No era una prisión
Pasé noches enteras diseñando rutas de escape, pero fracasé tras varios intentos. Por momentos creí perder la razón ante la ausencia de voces, de presencias. Aquella sensación era tan ardiente que quemaba desde adentro.
Durante mucho tiempo deseé que alguien me rescatara. Caí al fondo de un pozo, y la oscuridad me tomó como prisionero; el silencio se convirtió en mi nuevo idioma. Desde ahí observaba las siluetas que caminaban cerca. Algunos echaban un vistazo, otros pasaban de largo pese a escuchar mis gritos, y unos más se burlaban de mi condición.
En una ocasión, una de tantas siluetas se detuvo y echó un vistazo. No le di importancia: pensé que solo se dejaba llevar por el morbo. Pero no fue así. Extendió su mano para ayudarme, sin condiciones, con sinceridad—o al menos eso quise creer al principio.
Dudé en aceptarlo. Pero luego de escuchar su historia, de saber cómo alguien la ayudó a escapar de su propio pozo, decidí creer.
Cuando tiró de mi brazo, me sujeté con fuerza. Una fuerza que no sabía que tenía. Mientras ascendía, los primeros rayos del sol me acariciaron el rostro. Una brisa ligera me golpeó, revelándome que la libertad era lo más valioso. La luz comenzaba a descubrir el rostro de aquella silueta que había tenido compasión de mí.
Pero algo cambió de pronto. Otra sombra la tomó entre sus brazos, la apartó de mí... y me arrastró de nuevo al pozo. El golpe de la caída fue menos doloroso que soltar su mano. Por primera vez había sentido lo que era ser tocado por la calidez y la compasión.
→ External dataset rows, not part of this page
/-- What one partition has on one cluster (R414, R416). -/
structure ClPart where
  cal : List Booking := []
  placed : List Placed := []
  /-- The round under way: candidates left, cycle at which the current attempt ends, calendar at its start. -/
  cands : List Cand := []
  /-- Cycle at which the next attempt begins. -/
  attemptAt : Nat := 0
  attemptCal : Option (List Booking) := none
  /-- RP_p (R216). -/
  rp : Tab Nat := []
  queues : Tab (List Entry) := []
  urgent : Option Nat := none
  gangs : List Gang := []
  pipes : List Pipe := []
  reqs : List CalReq := []
  far : List FarWork := []
  copies : List LocalCopy := []
  /-- Code blocks to load: (tick, core, virtual address, root, record, tick of the placement) (R461). -/
  fills : List (Nat × Nat × Nat × Nat × Nat × Nat) := []
  /-- Control registers of the partition's copy, by number (R37). -/
  ctl : Tab Word := []
  /-- Writes of control registers that take effect at the next tick boundary (R421). -/
  ctlPend : List (Nat × Word) := []
  quota : Nat := 0
  /-- acc0-acc7: element (i, j) of acc k under 4096 × k + 64 × i + j; unlisted is +0.0 (R36). -/
  acc : Tab (BitVec 32) := []
  /-- Words of the accumulators with an uncorrectable soft error: 2048 × k + word (R277, R435). -/
  accBad : List Nat := []
  latch : Option BStore := none
  ie : Option BStore := none
  iw : Option BStore := none
  tiles : List TileCmd := []
  /-- Ring transfers under way: arrival cycle, direction (0 east, 1 west), the tile (R285). -/
  ring : List (Nat × Nat × BStore) := []
  rotary : List RotRec := []
  inbox : List Msg := []
  msgSent : Nat := 0
  msgRecv : Nat := 0
  /-- Domains of KIND 0 by ID, and collectives issued on each domain by selector (R379, R396). -/
  domains : Tab Domain := []
  collCount : Tab Nat := []
  /-- Frames that spills of the partition have freed here, oldest first (R156; log 14). -/
  freed : List Nat := []
  /-- Replicas of REPL pages: (record, frame) (R371). -/
  replicas : List (Nat × Nat) := []
  /-- Whisk latches due: (tick, SRC + 4 × cluster that fired, tag) (R418). -/
  whisk : List (Nat × Nat × Nat) := []
  /-- The programmed event of EV = 3 has fired (R417). -/
  whiskOnce : Bool := false
  /-- Remainders saved by a switch under way, to re-enter their queues at the restore (R415). -/
  saved : List Entry := []
  /-- Pre-emption requests in effect on a lane (R411). -/
  preempt : List Nat := []
  /-- Tick at which the partition was saved by a switch (R415). -/
  savedAt : Nat := 0
deriving DecidableEq, Repr

/-- What all partitions of a cluster share. -/
structure Cluster where
  /-- Partition that runs on it (R29). -/
  pid : Option Nat := none
  members : List Nat := []
  /-- CAL_CFG and CAL_STAT. -/
  ctl : Tab Word := []
  tc : List TcEnt := []
  icache : List IcBlock := []
  evIdle : List Evict := []
  evDemand : List Evict := []
  /-- Ticks of the idle frames admitted (R335). -/
  admits : List Nat := []
  /-- Sequence numbers of the four channels (R202). -/
  chSeq : Tab Nat := []
  /-- Frames in use: frame number and its record's partition and FRI (R156). -/
  frames : Tab (Nat × Nat) := []
  /-- A partition switch under way: to this partition, commanded in this tick (R414). -/
  switching : Option (Nat × Nat) := none
  /-- Cycle of the last arrival over the mesh, and the place of its port in the order of R244 and R386. -/
  arrived : Nat × Nat := (0, 0)
deriving DecidableEq, Repr

/-- What one partition has on one die. -/
structure DiePart where
  records : Tab FaultRec := []
  ctl : Tab Word := []
  ctlPend : List (Nat × Word) := []
  /-- Image slots in use in the die's continuation area (R408). -/
  images : List Nat := []
  /-- Spill slots in use on each of the die's two stacks (R157): 32768 × stack + slot. -/
  spill : List Nat := []
  /-- Node-pool pages in use (R428). -/
  nodes : List Nat := []
  /-- Stream descriptors of SNUM 0 to 16,383, by SNUM: 16 words each (R327); SNUMs in use (R328). -/
  streams : Tab (List Word) := []
  live : List Nat := []
  /-- Batches, oldest first; waiting streams in order of becoming READY; offers in order of expiry (R330-R335). -/
  batches : List Batch := []
  waiting : List Nat := []
  offers : List Offer := []
  /-- Virtual pages that the pins of each pinned stream hold, by SNUM (R344). -/
  pins : Tab (List Nat) := []
  /-- Domains of KIND 1 by ID (R379). -/
  domains : Tab Domain := []
  /-- Die queues: NEXT_TX by target die, NEXT_RX and the entries by source die (R355). -/
  dqTx : Tab Nat := []
  dqRx : Tab Nat := []
  dqIn : Tab (List (Nat × List Byte)) := []
deriving DecidableEq, Repr

/-- A die (R22). -/
structure Die where
  fq : List FqEntry := []
  /-- Events that wait for an entry or a slot, oldest first (R249). -/
  waiting : List FaultEv := []
  endReqs : List EndReq := []
deriving DecidableEq, Repr

/-- A partition's descriptor (R428). -/
structure Part where
  words : List Word
  /-- Domains of KIND 2 under 32 + ID and of KIND 3 under 48 + ID (R379). -/
  domains : Tab Domain := []
deriving DecidableEq, Repr

/-- Device registers and units (R424-R436). -/
structure Device where
  ctl : Tab Word := []
  /-- Time register writes that take effect at the next tick boundary (R431). -/
  timePend : List (Nat × Word) := []
  /-- The partition command that runs: operation, partition, and its result once it is decided (R427). -/
  cmd : Option (Nat × Nat × Option Nat) := none
  /-- A verification of the firmware window runs (R433). -/
  verify : Bool := false
  /-- Host port to which an attestation report goes (R434). -/
  attest : Option Nat := none
  /-- Retrains of each torus or host port (R407). -/
  retrains : Tab Nat := []
  /-- Firmware window contents and firmware store: the committed stages (R433). -/
  fwWindow : List Host.Cell := []
  fwStore : Option (List (List Byte)) := none
  /-- Next boot stage; whether the boot runs (R432). -/
  boot : Nat := 0
  booting : Bool := true
  /-- Dies that refuse placements, and whether power is off (R436). -/
  hot : List Nat := []
  off : Bool := false
deriving DecidableEq, Repr

/-- The arguments of an event of spec/95: which unit acts and what an outside party supplies. -/
structure EvArg where
  cl : Nat := 0
  pid : Nat := 0
  lane : Nat := 0
  unit : Nat := 0
  id : Nat := 0
  n : Nat := 0
  flag : Bool := false
  words : List Word := []
  bytes : List Byte := []
deriving DecidableEq, Repr

/-- The state of the machine. -/
structure State where
  /-- Cycles since device reset; TICK_NOW is its eighth (R4, R100). -/
  cycle : Nat
  /-- DEV_TIME in units of ns / (24 × 2^32) (R101, R431). -/
  devTime : Nat
  /-- Rows still to be performed at this instant, and the events that outside parties bring, each with its cycle. -/
  agenda : List (Instr × EvArg)
  inputs : List (Nat × Instr × EvArg)
  ev : EvArg
  /-- Next lane to be looked at in this cycle, and the lane whose instruction runs. -/
  cursor : Nat
  cur : Nat
  /-- Lanes that have had their turn in this cycle ahead of lower-numbered ones (R272, R275). -/
  early : List Nat
  /-- Banks whose engine-port writes of the next cycle have begun, 32 × cluster + bank (R56, R365). -/
  written : List Nat
  /-- Tasks whose strands AUTO has saved in this cycle: their remainders enter the queues at its end (R244, R412). -/
  autos : List Nat
  /-- Free values used. -/
  nfree : Nat
  nextId : Nat
  /-- What the last read by a host returned. -/
  reply : Word
  /-- Memory: pages stores, HBM and host memory; an unlisted byte reads 0. -/
  mem : List Host.Cell
  /-- Aligned words whose full-empty bit is 1 (R164). -/
  fe : List Nat
  /-- Aligned words with an uncorrectable, and with a correctable, soft error (R435). -/
  poison : List Nat
  soft : List Nat
  /-- Single-bit errors that stand in the other stores: the store, its cluster, and the word's number there (R435). -/
  singles : List (EccStore × Nat × Nat)
  /-- Strands that run, by lane; parked strands, and stopped ones whose pending writes are not complete. -/
  strands : Tab Strand
  parked : List Strand
  /-- Saved-state images in use: task, cluster, slot, and whether the first 4,800 B lie in shadow storage (R408, R416). -/
  images : List (Nat × Nat × Nat × Bool)
  /-- Continuation records, by task (R229, R230). -/
  conts : List Cont
  ops : List Op
  egress : List EgWrite
  repl : List ReplWrite
  flights : List Flight
  colls : List Coll
  /-- Head-group records kept by base-die units: (unit, partition, head group, bytes) (R300). -/
  bduRot : List (Nat × Nat × Nat × List Byte)
  /-- Deferred MEMORY_ECC causes not yet taken: task, PC of the tile command and its first word (R277). -/
  owed : List (Nat × Va × Word)
  clusters : Tab Cluster
  clParts : Tab ClPart
  dies : Tab Die
  dieParts : Tab DiePart
  parts : Tab Part
  dev : Device
deriving DecidableEq, Repr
No hubo lucha por volver, simplemente me dejé llevar. Las lágrimas escaparon sin permiso, las punzadas en el pecho eran insoportables. No logré contener el grito de desesperación.
Los crudos inviernos pasaban como ventiscas gélidas, tan frías como el alma de las sombras que me mantenían en las profundidades.
Y los veranos infernales me enseñaron a resistir las llamaradas violentas que el guardián lanzaba, solo para complacerse con mi sufrimiento.
Sabía que, por más que me resistiera o intentara huir, ellos me devolverían al fondo. Así que cambié la forma de mirar la vida. Comprendí que estar ahí no era una condena, y que cada golpe no era un castigo: era un rito. Era mi hogar. No debía sentirse cálido, ni gobernado por la compasión o la ternura. Debía mostrarme cómo era el mundo allá afuera, y cómo resistirlo, sobrevivirlo… y salir triunfante. Cuando lo acepté, las sombras se volvieron mi guía, y el guardián, mi mentor.
Logré hacerme más fuerte descendiendo a las profundidades—a un lugar más allá de lo que cualquiera podía ver desde la orilla. Cuando emergí, el silencio era mi lengua madre. Las sombras me cubrían, no para protegerme, sino para proteger a los demás de lo que me había convertido. Así, cuando alguien miraba hacia dentro, movido por la curiosidad, solía arrepentirse. Fue entonces que pude salir, no para huir, sino para explorar el mundo para el que fui entrenado.
Y si tú también estás en un pozo que parece prisión, no te equivoques: con seguridad no lo es. Solo tienes que aprender a ver más allá de lo que te rodea.
No se trata de endurecer el alma ni apagar la ternura. Se trata de ser fuerte para ti mismo.
No permitas que las sombras se apoderen de tu espíritu, ni de tu voluntad.